Problem statement: Could you reproduce the lines below from the one with "passing.th.resLo < 1" through the one with "theorem witness_MemoryEvents : (walking"? Keep both ends and add nothing.

· · · · · · ·

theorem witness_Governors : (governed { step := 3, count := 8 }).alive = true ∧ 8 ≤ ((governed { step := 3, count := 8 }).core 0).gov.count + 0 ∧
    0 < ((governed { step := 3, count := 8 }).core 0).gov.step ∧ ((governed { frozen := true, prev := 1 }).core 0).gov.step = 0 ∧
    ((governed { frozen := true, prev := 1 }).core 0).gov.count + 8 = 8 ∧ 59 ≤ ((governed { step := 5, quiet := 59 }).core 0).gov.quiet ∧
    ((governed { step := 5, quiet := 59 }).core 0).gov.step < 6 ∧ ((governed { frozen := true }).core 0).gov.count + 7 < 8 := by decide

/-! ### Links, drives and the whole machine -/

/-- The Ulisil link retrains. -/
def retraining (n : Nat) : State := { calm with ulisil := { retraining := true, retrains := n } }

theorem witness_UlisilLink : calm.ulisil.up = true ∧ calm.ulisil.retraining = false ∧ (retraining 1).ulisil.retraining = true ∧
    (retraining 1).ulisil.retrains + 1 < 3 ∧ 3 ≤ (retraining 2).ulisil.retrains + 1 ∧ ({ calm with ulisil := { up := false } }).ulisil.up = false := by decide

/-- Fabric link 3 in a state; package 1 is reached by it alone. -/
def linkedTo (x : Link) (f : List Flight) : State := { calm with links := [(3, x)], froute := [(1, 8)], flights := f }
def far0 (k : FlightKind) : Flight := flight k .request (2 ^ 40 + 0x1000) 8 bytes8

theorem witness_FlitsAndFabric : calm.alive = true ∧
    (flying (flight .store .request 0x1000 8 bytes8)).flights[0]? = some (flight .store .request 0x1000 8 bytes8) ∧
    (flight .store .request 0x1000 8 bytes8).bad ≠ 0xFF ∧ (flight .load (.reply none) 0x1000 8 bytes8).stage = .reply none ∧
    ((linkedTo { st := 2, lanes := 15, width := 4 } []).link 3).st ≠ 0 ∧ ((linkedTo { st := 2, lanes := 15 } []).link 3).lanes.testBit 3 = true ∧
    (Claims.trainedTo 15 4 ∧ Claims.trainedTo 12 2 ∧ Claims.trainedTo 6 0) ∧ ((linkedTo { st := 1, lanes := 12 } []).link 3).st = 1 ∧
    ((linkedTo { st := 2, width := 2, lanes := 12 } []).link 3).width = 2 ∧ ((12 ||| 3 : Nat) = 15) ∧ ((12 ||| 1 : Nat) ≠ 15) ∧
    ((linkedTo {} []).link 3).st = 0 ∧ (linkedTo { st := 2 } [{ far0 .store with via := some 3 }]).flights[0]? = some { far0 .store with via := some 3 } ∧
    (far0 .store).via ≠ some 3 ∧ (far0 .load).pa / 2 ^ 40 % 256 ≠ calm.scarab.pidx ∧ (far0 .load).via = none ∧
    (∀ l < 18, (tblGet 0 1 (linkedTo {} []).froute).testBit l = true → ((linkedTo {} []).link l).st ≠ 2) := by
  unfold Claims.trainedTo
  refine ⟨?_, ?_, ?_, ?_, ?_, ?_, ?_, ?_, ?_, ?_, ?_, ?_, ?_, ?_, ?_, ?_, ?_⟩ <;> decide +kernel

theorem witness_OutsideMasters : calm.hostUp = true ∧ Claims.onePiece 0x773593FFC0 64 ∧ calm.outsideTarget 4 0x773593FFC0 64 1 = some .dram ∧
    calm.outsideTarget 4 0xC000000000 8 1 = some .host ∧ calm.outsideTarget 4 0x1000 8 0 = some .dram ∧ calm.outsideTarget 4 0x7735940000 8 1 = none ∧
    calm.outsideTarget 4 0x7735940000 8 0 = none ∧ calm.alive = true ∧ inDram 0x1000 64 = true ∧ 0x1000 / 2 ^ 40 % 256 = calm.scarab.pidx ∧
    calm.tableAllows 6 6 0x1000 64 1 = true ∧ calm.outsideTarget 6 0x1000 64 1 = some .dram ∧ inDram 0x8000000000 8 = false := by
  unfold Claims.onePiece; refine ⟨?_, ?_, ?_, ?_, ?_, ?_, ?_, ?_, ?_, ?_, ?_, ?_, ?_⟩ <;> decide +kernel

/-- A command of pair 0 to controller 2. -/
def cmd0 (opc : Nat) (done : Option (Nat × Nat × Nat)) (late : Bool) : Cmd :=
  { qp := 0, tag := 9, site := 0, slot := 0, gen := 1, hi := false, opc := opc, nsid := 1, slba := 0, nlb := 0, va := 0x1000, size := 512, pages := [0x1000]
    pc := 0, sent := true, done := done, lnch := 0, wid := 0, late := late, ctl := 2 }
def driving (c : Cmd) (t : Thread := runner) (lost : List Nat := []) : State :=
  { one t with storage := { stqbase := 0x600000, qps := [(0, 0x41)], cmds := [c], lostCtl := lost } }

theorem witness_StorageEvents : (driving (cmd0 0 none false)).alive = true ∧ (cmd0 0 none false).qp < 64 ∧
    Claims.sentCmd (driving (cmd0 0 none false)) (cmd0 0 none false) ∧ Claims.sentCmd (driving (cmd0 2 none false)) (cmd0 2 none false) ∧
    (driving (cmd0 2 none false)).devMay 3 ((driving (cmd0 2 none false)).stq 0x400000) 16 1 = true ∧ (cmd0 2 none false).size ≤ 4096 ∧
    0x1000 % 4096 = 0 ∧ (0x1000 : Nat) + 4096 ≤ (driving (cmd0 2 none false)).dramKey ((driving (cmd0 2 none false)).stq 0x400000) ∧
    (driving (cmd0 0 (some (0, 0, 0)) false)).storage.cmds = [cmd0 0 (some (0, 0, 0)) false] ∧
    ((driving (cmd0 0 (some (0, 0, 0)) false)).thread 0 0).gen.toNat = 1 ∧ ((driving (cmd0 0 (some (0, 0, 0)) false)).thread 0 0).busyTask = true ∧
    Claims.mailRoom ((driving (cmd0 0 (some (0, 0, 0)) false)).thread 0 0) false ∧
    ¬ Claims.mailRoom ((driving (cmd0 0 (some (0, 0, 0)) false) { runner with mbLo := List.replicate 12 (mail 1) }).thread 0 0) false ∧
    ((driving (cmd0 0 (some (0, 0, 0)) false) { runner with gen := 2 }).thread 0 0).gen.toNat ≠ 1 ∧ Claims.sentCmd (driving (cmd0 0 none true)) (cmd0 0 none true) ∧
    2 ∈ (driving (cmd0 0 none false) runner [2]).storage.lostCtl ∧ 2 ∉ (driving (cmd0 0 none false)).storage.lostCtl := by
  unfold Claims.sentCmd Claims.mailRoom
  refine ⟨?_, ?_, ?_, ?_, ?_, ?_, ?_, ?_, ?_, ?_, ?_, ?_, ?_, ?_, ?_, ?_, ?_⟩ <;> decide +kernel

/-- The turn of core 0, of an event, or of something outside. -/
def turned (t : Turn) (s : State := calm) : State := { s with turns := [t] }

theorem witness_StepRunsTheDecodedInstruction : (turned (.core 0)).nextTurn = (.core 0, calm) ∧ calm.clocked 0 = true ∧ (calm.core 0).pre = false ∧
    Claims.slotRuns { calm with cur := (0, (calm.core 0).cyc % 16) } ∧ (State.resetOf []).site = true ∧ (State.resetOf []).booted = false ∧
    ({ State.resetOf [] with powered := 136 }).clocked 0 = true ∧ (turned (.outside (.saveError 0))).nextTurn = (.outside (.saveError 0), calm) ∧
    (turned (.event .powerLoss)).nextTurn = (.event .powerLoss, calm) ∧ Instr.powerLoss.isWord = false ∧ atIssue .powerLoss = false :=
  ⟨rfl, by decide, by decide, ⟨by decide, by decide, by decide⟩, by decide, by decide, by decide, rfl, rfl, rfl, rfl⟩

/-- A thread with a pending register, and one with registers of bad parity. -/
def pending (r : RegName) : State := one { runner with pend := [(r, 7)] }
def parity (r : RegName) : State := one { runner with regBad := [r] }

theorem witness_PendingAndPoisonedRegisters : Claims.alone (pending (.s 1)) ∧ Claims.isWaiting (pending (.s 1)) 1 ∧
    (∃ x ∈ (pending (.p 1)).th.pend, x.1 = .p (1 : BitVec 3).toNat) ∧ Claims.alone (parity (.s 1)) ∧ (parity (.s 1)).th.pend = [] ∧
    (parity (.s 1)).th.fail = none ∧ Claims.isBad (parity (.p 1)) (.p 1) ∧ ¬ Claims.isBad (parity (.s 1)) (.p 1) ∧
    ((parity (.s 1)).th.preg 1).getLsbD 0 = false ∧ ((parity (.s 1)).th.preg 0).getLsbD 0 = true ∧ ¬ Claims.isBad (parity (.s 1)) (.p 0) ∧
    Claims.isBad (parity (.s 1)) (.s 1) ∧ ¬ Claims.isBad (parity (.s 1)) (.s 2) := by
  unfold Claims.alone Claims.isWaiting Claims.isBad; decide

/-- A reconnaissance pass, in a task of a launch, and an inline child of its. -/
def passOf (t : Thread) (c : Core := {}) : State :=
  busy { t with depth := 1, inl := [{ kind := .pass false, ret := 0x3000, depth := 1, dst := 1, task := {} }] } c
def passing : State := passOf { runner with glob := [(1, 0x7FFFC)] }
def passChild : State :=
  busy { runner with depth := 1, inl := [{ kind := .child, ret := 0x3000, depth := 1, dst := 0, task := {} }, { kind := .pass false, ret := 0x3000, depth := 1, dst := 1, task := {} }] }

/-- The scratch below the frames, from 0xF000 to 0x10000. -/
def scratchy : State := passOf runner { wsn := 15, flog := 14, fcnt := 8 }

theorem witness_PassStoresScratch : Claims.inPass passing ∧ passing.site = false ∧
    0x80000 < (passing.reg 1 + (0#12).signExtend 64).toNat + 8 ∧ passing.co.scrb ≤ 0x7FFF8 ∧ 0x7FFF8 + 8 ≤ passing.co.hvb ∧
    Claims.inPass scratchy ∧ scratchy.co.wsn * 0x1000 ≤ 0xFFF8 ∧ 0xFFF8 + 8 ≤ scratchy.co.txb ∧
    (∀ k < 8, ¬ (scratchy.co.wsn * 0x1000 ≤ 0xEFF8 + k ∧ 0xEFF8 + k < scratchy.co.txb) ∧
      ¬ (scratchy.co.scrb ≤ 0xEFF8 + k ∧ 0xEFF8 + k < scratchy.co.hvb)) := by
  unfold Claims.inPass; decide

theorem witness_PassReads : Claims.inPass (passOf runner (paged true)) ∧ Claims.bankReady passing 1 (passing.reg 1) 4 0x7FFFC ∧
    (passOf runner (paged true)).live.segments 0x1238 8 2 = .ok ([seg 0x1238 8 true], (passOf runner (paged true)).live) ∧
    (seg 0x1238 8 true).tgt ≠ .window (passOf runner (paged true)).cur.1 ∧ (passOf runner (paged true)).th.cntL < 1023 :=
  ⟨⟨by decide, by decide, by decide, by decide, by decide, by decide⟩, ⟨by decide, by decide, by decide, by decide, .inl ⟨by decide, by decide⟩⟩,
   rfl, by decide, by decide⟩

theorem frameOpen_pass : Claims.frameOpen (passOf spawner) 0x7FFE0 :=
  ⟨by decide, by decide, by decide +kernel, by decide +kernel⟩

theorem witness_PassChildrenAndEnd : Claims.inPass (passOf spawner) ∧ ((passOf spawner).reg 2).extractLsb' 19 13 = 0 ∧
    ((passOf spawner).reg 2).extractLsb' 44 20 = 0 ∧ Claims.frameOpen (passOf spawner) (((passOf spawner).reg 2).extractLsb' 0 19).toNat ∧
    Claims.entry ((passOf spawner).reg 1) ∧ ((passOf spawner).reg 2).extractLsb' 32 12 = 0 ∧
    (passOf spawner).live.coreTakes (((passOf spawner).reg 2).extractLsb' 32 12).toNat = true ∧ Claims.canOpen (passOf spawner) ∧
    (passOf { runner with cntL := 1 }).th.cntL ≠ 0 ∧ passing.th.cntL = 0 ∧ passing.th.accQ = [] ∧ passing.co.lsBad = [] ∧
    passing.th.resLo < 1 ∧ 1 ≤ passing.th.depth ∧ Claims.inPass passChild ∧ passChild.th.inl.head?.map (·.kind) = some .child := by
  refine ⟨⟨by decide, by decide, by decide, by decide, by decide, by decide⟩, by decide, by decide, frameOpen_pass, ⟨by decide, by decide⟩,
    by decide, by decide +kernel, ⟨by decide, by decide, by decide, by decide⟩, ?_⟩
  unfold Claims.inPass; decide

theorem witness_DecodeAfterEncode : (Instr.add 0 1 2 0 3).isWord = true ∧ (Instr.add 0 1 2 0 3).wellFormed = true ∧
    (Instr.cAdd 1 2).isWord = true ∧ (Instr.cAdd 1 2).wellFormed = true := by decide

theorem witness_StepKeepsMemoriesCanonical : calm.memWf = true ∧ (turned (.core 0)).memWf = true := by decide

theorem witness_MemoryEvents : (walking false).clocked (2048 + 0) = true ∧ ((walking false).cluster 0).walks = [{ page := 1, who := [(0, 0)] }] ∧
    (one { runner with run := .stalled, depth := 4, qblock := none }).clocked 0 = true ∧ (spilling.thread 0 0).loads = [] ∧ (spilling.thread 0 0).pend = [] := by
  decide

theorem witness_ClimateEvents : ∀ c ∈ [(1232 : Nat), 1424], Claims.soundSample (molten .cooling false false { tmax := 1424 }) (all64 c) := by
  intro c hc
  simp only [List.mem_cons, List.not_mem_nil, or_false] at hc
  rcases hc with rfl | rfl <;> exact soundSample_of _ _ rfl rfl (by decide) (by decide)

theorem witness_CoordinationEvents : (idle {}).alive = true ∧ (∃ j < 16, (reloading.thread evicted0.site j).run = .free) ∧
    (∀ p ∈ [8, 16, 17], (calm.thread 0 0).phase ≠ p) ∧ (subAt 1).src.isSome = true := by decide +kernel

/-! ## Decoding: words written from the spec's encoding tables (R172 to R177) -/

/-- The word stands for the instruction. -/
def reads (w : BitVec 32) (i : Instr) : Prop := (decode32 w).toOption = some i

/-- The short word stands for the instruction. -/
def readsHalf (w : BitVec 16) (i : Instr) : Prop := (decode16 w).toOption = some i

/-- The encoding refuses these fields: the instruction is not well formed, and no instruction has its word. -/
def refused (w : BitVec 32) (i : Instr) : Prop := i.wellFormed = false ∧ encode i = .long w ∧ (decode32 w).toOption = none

· · · · · · ·

Response to the exercise:
    passing.th.resLo < 1 ∧ 1 ≤ passing.th.depth ∧ Claims.inPass passChild ∧ passChild.th.inl.head?.map (·.kind) = some .child := by
  refine ⟨⟨by decide, by decide, by decide, by decide, by decide, by decide⟩, by decide, by decide, frameOpen_pass, ⟨by decide, by decide⟩,
    by decide, by decide +kernel, ⟨by decide, by decide, by decide, by decide⟩, ?_⟩
  unfold Claims.inPass; decide

theorem witness_DecodeAfterEncode : (Instr.add 0 1 2 0 3).isWord = true ∧ (Instr.add 0 1 2 0 3).wellFormed = true ∧
    (Instr.cAdd 1 2).isWord = true ∧ (Instr.cAdd 1 2).wellFormed = true := by decide

theorem witness_StepKeepsMemoriesCanonical : calm.memWf = true ∧ (turned (.core 0)).memWf = true := by decide

theorem witness_MemoryEvents : (walking false).clocked (2048 + 0) = true ∧ ((walking false).cluster 0).walks = [{ page := 1, who := [(0, 0)] }] ∧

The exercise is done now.